Run the UDP car simulator:

python udp_car_sim.py

In another terminal, unlock the car:

python -c "import socket; s=socket.socket(socket.AF_INET,socket.SOCK_DGRAM); s.sendto(b'UNLOCK',( '127.0.0.1',5005 )); print(s.recvfrom(1024)[0].decode())"

Run the bridge server:

python car_control_server.py

Then try:

curl http://127.0.0.1:8000/unlock_car

📝 We used Flask because it makes Python functions callable via HTTP without heavy setup.

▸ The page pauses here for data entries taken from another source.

theorem witness_tx_wire_stays_legal :
    MemoryLegal (after .fenc stateE2).mem ∧ TxWireLegal (after .fenc stateE2) := by decide

theorem witness_bit_timing_stays_sound :
    BitTimingLegal (after .tcalc smallTiming).regs ∧ SoundBitTiming (after .tcalc smallTiming).regs ∧
      BitTimingLegal Regs.reset := by decide

theorem witness_legal_states_step :
    step workedState = .next (after (decodeWord 0x0FFF12345678#45) { workedState with pending := [] }) :=
  step_of_transaction (w := 0x0FFF12345678#45) (rest := []) (by decide)

/-- Every instruction but the one set apart, in a state where it completes. -/
theorem witness_only_their_unit_writes :
    exec .fdec (rxState true packetD2) = .next (after .fdec (rxState true packetD2)) ∧ Instr.fdec ≠ .clr ∧
      Instr.fdec ≠ .tcalc ∧ Instr.fdec ≠ .fenc ∧ exec .fenc stateE2 = .next (after .fenc stateE2) ∧
      Instr.fenc ≠ .clr ∧ Instr.fenc ≠ .fdec ∧ ∀ a d, Instr.fenc ≠ .wr a d :=
  ⟨exec_after _ _, by decide, by decide, by decide, exec_after _ _, by decide, by decide, fun _ _ h => by cases h⟩

/-- A state with both FAULT flags set, and a word that is not CLR. -/
def faultyState : State :=
  { after (.illegal 5#32) (after (.wr 0x024#12 5#32) State.reset) with pending := [.transaction 0x100000000002#45] }

theorem witness_fault_flags_are_sticky :
    faultyState.pending = .transaction 0x100000000002#45 :: [] ∧ 0x100000000002#45 ≠ 0x100000000004#45 ∧
      faultyState.regs.fault.illcmd = true ∧ faultyState.regs.fault.badacc = true := by decide

theorem witness_fault_flags_are_sticky_step :
    step faultyState = .next (after (decodeWord 0x100000000002#45) { faultyState with pending := [] }) :=
  step_of_transaction (w := 0x100000000002#45) (rest := []) (by decide)

/-- Both clauses, and both kinds of violation. -/
theorem witness_fault_records :
    (keepsContract (.wr 0x001#12 1#32) = true ∧ (Instr.wr 0x001#12 1#32).wellFormed = true) ∧
      (keepsContract (.illegal 5#32) = false ∧ (Instr.illegal 5#32).wellFormed = true) ∧
      (keepsContract (.wr 0x024#12 5#32) = false ∧ (Instr.wr 0x024#12 5#32).wellFormed = true) ∧
      (keepsContract (.rd 0x006#12 0#32) = false ∧ (Instr.rd 0x006#12 0#32).wellFormed = true) := by decide

/-- A run of one illegal command, a reset that clears it, and a second one. -/
def faultyRun : State :=
  { State.reset with pending := [.transaction 0x100000000005#45, .reset, .transaction 0x100000000101#45] }

/-- The state the run ends in. -/
def faultyEnd : State :=
  after (.illegal 0x101#32) { after .clr (after (.illegal 5#32) { faultyRun with pending := [] }) with pending := [] }

theorem witness_faulty_run :
    faultyRun.regs.fault.word = 0#32 ∧ faultyEnd.regs.fault.word ≠ 0#32 := by decide

theorem witness_faulty_run_runs :
    Sys2Proof.core.run faultyRun.pending.length faultyRun = .next faultyEnd := rfl

/-- Two commands of different threads, and a read of one thread beside a write of another. -/
theorem witness_threads :
    stateE1.mem.wf = true ∧ instrThread .fenc = some .transmit ∧ instrThread .fdec = some .receive ∧
      instrThread (.rd 0x1CF#12 0#32) = some .transmit ∧ instrThread (.wr 0x200#12 7#32) = some .receive ∧
      instrThread (.wr 0x010#12 7#32) = some .timing := by decide

end Sys2Proof.Tests
end

section
/-! PROOFS. Unit T: what the search finds and what a successful TCALC leaves in BT_* (10_state.md R33). -/

namespace Sys2Proof.Machine

open Sys2Proof.Safety

/-- The lower segment bound is never 0 (40_timing.md R102). -/
theorem one_le_timingOperands_lo (s : State) : 1 ≤ (timingOperands s).lo := Nat.le_max_left ..

/-! ### The search -/

/-- The splits of a quanta count by the conditions of 40_timing.md R105: with `1 ≤ lo` no bound of R115 is lost to the
subtractions of `splits`. -/
theorem mem_splits_iff_legal {o : TimingOperands} {brp q : Nat} {c : Candidate} (hlo : 1 ≤ o.lo) :
    c ∈ splits o brp q ↔
      c.brp = brp ∧ c.q = q ∧ c.t1 + c.ps2 + 1 = q ∧ (2 * o.lo ≤ c.t1 ∧ c.t1 ≤ o.lo + o.hi) ∧
        (o.lo ≤ c.ps2 ∧ c.ps2 ≤ o.hi) := by
  rw [mem_splits]
  omega

/-- A prescaler with a positive quanta count lies below the end of the outer loop (40_timing.md R116). -/
theorem brp_le_of_quanta_pos {o : TimingOperands} {brp : Nat} (hd : brp * o.bitrate ≠ 0)
    (hq : 1 ≤ o.clockHz / (brp * o.bitrate)) : brp ≤ o.clockHz / o.bitrate := by
  have hd' : brp * o.bitrate ≤ o.clockHz := by
    simpa using (Nat.le_div_iff_mul_le (Nat.pos_of_ne_zero hd)).1 hq
  exact (Nat.le_div_iff_mul_le (Nat.pos_of_ne_zero (Nat.ne_zero_of_mul_ne_zero_right hd))).2 hd'
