-- ==== Sys2Proof/Machine/Finalization.lean ====
section
/-! DEFINITION. The meaning of FIN (spec/43_finalization.md R111, R112). -/

namespace Sys2Proof.Machine

/-- FIN's own effect: finalize, DIGEST <- the squeezed value, DVALID <- 1 (R111, R112). -/
def finEffect (s : State) : State :=
  { s with
    v := (finalize s.params s.v).1
    digest := (finalize s.params s.v).2
    dvalid := true }

/-- FIN (R111, R112). -/
def execFin (s : State) : Outcome :=
  .next (sequenced .fin finEffect s)

end Sys2Proof.Machine
end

🔑 Version 2 — Real MCP Server with Claude

In this stage, we upgraded to a proper MCP server using the fastmcp library. This let us connect directly with Claude Desktop (MCP-enabled), so the AI could issue LOCK/UNLOCK commands natively.

Files

  • server.py → the MCP server implementation
  • mcp.json → config file used by Claude Desktop

How it Works

  1. Claude asks the MCP server to run a command.
  2. The server sends UDP messages to the fake car.
  3. The car simulator responds back with success/failure.

⚠️ Notes

  • API Keys: If you experiment with OpenAI API, never hardcode your keys into code. Use environment variables.
  • This is for learning/demo purposes only (simulated car, not a real one).
  • MCP is a new standard — this project is meant as an introduction, not production code.

📚 What I Learned

  • Basics of TCP vs UDP networking
  • How to build a Flask bridge server
  • How MCP servers integrate with AI tools
  • Safe handling of API keys and configs

🚀 Next Steps

  • Expand to more car commands (start/stop, lights, etc.)
  • Try connecting other devices via MCP
  • Explore multi-client handling with threading

This repo is part of my learning journey with AI, networking, and the new MCP ecosystem.